Segment Start: Data in this exercise
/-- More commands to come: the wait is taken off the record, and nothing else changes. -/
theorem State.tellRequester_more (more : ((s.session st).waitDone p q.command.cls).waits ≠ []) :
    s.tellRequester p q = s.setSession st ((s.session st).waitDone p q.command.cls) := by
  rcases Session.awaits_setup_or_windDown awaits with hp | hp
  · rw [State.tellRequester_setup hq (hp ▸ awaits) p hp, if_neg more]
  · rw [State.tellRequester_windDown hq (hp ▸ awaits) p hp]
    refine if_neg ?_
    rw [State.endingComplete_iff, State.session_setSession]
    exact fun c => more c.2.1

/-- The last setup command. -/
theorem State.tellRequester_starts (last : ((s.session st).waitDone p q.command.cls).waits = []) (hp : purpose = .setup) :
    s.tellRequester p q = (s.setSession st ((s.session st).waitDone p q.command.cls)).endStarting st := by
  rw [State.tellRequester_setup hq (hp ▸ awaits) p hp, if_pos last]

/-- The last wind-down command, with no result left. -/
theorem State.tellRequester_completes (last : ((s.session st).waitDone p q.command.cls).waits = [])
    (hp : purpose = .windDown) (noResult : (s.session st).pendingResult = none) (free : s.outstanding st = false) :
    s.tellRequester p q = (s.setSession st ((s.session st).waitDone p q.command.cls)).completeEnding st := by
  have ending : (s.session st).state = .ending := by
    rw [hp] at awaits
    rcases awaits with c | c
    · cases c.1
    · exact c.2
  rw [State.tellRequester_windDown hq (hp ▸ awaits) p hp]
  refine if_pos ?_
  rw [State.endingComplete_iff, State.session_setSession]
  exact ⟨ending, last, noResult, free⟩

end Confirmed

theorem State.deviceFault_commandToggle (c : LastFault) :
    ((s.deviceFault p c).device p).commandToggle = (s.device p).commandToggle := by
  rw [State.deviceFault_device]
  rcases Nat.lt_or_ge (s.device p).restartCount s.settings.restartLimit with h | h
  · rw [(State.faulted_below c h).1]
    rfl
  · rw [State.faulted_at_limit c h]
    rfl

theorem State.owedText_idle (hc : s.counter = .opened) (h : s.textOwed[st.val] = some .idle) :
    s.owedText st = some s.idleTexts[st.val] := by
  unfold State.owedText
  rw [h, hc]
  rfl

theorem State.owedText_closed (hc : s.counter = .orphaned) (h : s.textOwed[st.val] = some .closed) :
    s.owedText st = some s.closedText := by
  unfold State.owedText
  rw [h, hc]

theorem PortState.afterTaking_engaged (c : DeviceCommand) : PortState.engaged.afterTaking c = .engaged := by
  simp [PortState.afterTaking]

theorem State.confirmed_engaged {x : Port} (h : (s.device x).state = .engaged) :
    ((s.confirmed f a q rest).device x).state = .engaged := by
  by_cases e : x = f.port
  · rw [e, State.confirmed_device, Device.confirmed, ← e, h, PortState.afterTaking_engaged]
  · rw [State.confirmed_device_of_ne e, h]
Segment End: Data in this exercise
Segment Start: Data in this exercise
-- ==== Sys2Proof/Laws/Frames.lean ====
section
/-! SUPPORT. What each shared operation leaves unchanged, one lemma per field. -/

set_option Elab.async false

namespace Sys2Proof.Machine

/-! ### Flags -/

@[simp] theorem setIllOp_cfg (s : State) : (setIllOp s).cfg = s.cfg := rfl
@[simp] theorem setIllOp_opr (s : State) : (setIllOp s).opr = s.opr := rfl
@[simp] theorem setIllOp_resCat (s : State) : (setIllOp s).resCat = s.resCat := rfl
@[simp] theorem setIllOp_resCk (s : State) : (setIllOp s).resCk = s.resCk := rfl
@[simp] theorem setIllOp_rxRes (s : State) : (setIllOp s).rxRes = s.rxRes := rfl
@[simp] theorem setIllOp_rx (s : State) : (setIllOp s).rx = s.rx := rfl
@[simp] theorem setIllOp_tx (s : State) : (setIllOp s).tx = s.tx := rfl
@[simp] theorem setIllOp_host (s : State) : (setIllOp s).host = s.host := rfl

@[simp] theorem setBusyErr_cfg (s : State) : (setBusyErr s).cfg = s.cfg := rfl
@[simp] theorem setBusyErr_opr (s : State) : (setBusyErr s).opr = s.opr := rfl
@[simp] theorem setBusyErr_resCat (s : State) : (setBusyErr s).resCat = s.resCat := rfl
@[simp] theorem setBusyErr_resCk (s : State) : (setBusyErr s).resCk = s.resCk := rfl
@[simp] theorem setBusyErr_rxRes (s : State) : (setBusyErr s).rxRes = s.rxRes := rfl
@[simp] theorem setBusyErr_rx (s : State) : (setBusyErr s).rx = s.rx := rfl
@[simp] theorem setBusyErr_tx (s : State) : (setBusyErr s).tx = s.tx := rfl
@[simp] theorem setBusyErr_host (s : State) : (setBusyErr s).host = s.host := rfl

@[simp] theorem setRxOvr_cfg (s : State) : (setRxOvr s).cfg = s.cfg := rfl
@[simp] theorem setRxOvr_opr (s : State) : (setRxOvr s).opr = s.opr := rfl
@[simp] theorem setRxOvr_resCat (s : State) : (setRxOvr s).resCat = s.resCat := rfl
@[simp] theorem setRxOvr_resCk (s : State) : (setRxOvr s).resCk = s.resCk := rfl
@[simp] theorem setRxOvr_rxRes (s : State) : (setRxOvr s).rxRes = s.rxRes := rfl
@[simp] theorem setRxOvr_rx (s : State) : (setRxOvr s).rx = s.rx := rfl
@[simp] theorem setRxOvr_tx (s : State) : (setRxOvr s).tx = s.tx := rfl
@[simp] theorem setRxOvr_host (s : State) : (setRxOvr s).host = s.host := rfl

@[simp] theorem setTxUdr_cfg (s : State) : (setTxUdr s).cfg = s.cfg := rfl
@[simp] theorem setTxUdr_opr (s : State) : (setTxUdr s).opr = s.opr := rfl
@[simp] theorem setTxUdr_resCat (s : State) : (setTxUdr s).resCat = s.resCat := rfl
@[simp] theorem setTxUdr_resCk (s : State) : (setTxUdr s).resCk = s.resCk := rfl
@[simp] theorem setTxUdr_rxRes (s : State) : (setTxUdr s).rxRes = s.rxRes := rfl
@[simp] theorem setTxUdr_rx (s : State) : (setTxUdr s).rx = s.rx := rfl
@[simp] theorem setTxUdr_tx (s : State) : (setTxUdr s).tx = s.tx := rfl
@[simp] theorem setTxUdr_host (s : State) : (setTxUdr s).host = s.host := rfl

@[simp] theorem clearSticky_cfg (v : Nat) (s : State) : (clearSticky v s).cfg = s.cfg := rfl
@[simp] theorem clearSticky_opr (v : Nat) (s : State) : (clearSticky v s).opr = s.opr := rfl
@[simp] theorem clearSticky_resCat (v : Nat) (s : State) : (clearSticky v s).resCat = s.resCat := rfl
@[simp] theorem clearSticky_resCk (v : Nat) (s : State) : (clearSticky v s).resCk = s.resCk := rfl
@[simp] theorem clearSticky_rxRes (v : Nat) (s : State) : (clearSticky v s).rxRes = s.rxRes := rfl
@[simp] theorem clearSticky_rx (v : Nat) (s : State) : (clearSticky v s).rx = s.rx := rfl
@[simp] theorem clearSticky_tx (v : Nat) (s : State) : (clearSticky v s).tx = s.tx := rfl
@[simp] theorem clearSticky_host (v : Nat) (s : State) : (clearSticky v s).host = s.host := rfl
Segment End: Data in this exercise
What to work on — Would you print exactly, and only, the lines of the data above from the line with "(setRxOvr s).cfg = s.cfg := rfl" through the line with "(setRxOvr s).rx = s.rx := rfl", inclusive?

Written solution —
@[simp] theorem setRxOvr_cfg (s : State) : (setRxOvr s).cfg = s.cfg := rfl
@[simp] theorem setRxOvr_opr (s : State) : (setRxOvr s).opr = s.opr := rfl
@[simp] theorem setRxOvr_resCat (s : State) : (setRxOvr s).resCat = s.resCat := rfl
@[simp] theorem setRxOvr_resCk (s : State) : (setRxOvr s).resCk = s.resCk := rfl
@[simp] theorem setRxOvr_rxRes (s : State) : (setRxOvr s).rxRes = s.rxRes := rfl
@[simp] theorem setRxOvr_rx (s : State) : (setRxOvr s).rx = s.rx := rfl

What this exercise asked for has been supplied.